EXERCISE PROMPT:
Your response should reproduce every line of the entries that contains the word "pcieLinkTrainStart".

***** EXERCISE DATA

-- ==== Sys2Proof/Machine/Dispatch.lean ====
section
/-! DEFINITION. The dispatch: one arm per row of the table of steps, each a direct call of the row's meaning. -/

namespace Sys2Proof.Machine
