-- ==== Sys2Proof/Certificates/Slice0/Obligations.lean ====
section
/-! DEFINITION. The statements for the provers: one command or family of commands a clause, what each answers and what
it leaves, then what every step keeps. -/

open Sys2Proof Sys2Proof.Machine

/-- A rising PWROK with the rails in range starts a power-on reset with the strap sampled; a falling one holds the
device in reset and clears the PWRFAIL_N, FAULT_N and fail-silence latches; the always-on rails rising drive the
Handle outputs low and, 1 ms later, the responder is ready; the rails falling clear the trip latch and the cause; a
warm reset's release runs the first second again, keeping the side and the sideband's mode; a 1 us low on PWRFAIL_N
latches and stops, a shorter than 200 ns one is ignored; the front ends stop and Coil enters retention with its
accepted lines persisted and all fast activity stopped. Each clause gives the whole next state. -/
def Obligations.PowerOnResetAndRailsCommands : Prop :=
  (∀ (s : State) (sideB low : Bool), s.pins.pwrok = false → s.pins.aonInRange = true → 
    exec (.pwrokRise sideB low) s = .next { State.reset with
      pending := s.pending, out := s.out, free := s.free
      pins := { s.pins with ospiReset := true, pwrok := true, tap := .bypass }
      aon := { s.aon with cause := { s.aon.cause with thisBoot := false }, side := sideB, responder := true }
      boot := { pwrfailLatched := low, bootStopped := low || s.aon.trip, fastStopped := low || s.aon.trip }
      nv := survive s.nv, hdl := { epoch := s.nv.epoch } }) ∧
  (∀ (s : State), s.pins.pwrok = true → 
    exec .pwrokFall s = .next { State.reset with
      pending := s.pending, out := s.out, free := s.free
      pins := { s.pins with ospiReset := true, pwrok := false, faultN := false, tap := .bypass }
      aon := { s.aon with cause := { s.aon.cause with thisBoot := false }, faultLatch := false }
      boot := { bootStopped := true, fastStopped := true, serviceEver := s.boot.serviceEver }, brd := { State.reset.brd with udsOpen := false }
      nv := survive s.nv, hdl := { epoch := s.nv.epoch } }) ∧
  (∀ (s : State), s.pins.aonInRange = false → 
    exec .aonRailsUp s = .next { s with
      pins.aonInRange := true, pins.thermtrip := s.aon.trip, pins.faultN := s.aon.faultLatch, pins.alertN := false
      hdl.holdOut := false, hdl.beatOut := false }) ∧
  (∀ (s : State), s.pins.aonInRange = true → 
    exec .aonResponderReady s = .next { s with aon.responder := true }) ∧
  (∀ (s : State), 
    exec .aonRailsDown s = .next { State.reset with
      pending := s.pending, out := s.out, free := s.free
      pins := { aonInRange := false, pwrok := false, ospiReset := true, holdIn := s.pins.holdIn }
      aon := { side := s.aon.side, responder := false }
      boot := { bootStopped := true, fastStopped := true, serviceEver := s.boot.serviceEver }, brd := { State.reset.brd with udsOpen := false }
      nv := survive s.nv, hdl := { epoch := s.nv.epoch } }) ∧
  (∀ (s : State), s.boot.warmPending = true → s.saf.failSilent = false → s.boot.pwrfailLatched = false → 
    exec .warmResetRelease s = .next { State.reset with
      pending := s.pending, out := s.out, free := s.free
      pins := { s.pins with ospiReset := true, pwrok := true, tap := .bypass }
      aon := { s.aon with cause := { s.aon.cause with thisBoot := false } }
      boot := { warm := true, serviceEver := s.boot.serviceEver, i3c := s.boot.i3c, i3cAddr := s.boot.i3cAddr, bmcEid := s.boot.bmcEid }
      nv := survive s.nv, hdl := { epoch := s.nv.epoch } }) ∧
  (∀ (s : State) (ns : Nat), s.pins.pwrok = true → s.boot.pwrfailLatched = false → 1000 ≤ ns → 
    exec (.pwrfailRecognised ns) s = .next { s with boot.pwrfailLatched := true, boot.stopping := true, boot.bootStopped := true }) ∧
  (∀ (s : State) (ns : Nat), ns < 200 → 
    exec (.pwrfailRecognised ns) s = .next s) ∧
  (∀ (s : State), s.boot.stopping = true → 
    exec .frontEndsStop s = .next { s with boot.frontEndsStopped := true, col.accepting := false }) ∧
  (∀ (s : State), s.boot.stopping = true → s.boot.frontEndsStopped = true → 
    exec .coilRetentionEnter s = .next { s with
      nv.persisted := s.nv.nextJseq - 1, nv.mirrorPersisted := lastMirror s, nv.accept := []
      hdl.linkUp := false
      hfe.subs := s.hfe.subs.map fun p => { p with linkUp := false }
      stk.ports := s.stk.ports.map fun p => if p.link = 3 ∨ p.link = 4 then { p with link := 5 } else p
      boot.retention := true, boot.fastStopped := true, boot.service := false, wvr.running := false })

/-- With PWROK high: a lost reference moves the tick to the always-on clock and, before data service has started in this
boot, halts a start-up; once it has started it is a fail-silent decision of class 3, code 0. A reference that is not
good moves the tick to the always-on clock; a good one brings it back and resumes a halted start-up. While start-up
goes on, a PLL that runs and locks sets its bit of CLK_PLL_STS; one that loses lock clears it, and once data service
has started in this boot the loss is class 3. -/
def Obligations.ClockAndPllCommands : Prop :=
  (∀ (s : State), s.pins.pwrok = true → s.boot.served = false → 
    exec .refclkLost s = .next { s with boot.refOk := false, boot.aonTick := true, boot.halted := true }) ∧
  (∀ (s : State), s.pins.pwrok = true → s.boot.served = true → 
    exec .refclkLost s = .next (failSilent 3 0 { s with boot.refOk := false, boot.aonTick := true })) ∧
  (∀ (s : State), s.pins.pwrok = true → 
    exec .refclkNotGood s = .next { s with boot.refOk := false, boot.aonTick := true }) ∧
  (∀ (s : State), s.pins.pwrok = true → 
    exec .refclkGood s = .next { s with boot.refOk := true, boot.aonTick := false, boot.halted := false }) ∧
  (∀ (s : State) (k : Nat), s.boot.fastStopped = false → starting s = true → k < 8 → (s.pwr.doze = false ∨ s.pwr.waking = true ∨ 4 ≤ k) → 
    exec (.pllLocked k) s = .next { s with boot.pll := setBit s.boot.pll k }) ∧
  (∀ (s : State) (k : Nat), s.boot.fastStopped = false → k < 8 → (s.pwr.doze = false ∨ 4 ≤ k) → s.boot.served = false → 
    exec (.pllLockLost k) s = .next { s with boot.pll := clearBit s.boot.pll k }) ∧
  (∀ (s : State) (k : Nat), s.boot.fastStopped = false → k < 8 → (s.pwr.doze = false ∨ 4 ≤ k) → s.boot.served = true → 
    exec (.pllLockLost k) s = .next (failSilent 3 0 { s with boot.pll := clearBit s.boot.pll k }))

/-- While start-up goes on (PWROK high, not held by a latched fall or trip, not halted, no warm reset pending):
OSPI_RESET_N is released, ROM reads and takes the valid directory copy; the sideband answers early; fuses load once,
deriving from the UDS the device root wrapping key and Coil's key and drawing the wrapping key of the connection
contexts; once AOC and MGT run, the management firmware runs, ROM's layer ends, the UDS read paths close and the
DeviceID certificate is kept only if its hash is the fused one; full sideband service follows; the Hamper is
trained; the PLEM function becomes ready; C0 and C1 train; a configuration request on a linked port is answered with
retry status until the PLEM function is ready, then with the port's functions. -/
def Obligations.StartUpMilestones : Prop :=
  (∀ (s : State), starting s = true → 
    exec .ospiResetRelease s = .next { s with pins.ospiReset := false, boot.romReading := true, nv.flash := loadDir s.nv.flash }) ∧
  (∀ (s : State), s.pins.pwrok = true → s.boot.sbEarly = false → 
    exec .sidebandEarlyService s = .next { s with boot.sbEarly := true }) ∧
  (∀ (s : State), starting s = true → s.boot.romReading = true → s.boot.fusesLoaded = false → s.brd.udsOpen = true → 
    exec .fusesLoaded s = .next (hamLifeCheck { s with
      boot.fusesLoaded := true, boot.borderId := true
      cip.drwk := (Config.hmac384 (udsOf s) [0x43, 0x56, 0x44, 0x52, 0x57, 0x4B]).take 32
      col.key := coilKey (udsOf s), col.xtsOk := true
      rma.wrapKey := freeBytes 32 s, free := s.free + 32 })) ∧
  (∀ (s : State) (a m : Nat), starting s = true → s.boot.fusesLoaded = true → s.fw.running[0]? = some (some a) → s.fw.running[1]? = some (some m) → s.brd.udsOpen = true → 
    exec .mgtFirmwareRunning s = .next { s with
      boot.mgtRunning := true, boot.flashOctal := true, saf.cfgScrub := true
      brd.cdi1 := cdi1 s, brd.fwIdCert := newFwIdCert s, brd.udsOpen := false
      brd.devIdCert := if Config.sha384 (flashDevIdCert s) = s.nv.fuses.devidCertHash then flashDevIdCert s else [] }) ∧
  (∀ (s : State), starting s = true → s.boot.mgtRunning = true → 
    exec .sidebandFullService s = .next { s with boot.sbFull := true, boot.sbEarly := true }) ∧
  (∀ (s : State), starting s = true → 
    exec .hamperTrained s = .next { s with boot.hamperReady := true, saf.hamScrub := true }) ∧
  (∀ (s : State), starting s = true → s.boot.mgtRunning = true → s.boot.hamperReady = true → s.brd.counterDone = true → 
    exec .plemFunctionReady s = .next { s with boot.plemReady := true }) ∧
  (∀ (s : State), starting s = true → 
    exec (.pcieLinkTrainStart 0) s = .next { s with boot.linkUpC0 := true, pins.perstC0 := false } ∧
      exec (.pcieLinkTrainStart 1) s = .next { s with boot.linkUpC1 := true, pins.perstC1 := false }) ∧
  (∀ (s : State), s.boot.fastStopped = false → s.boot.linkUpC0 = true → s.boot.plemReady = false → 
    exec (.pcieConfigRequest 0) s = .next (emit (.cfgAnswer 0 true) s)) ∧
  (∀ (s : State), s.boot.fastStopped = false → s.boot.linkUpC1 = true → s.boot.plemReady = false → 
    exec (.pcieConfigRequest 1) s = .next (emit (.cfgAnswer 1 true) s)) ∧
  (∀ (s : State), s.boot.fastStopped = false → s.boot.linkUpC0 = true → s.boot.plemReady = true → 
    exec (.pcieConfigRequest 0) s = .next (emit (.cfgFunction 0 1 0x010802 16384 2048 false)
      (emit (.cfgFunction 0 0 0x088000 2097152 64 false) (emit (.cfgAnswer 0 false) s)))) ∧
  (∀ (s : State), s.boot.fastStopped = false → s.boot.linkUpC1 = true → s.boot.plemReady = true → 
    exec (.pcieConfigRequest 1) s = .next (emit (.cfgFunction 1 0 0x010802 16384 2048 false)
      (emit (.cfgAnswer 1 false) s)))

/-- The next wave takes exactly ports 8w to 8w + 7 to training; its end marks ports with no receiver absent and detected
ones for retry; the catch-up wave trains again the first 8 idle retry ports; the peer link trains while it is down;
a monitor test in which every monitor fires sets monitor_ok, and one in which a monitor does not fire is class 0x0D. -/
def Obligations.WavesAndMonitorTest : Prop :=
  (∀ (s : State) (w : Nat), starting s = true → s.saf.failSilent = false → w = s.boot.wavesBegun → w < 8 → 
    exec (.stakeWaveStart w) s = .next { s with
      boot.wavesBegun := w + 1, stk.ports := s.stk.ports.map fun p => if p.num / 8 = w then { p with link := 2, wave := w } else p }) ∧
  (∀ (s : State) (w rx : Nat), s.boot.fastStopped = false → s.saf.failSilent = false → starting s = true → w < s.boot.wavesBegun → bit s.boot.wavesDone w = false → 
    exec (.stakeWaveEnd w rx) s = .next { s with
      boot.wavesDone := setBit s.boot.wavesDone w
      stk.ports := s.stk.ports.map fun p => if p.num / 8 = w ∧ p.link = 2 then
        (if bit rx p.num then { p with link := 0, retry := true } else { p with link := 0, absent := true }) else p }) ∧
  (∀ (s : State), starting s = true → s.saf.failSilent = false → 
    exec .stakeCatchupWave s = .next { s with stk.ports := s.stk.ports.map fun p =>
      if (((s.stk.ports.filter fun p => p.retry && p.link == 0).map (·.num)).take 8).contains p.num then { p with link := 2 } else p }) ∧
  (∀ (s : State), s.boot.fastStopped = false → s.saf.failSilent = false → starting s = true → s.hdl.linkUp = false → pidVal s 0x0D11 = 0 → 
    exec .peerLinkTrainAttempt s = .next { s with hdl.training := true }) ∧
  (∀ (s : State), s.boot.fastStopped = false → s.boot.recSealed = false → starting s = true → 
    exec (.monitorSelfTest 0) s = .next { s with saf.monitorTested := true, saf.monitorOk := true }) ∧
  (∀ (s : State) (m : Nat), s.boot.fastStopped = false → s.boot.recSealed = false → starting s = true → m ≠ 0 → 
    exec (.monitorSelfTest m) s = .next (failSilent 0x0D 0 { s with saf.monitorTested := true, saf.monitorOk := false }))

**********

OUTPUT OF THE EXERCISE:
    exec (.pcieLinkTrainStart 0) s = .next { s with boot.linkUpC0 := true, pins.perstC0 := false } ∧
      exec (.pcieLinkTrainStart 1) s = .next { s with boot.linkUpC1 := true, pins.perstC1 := false }) ∧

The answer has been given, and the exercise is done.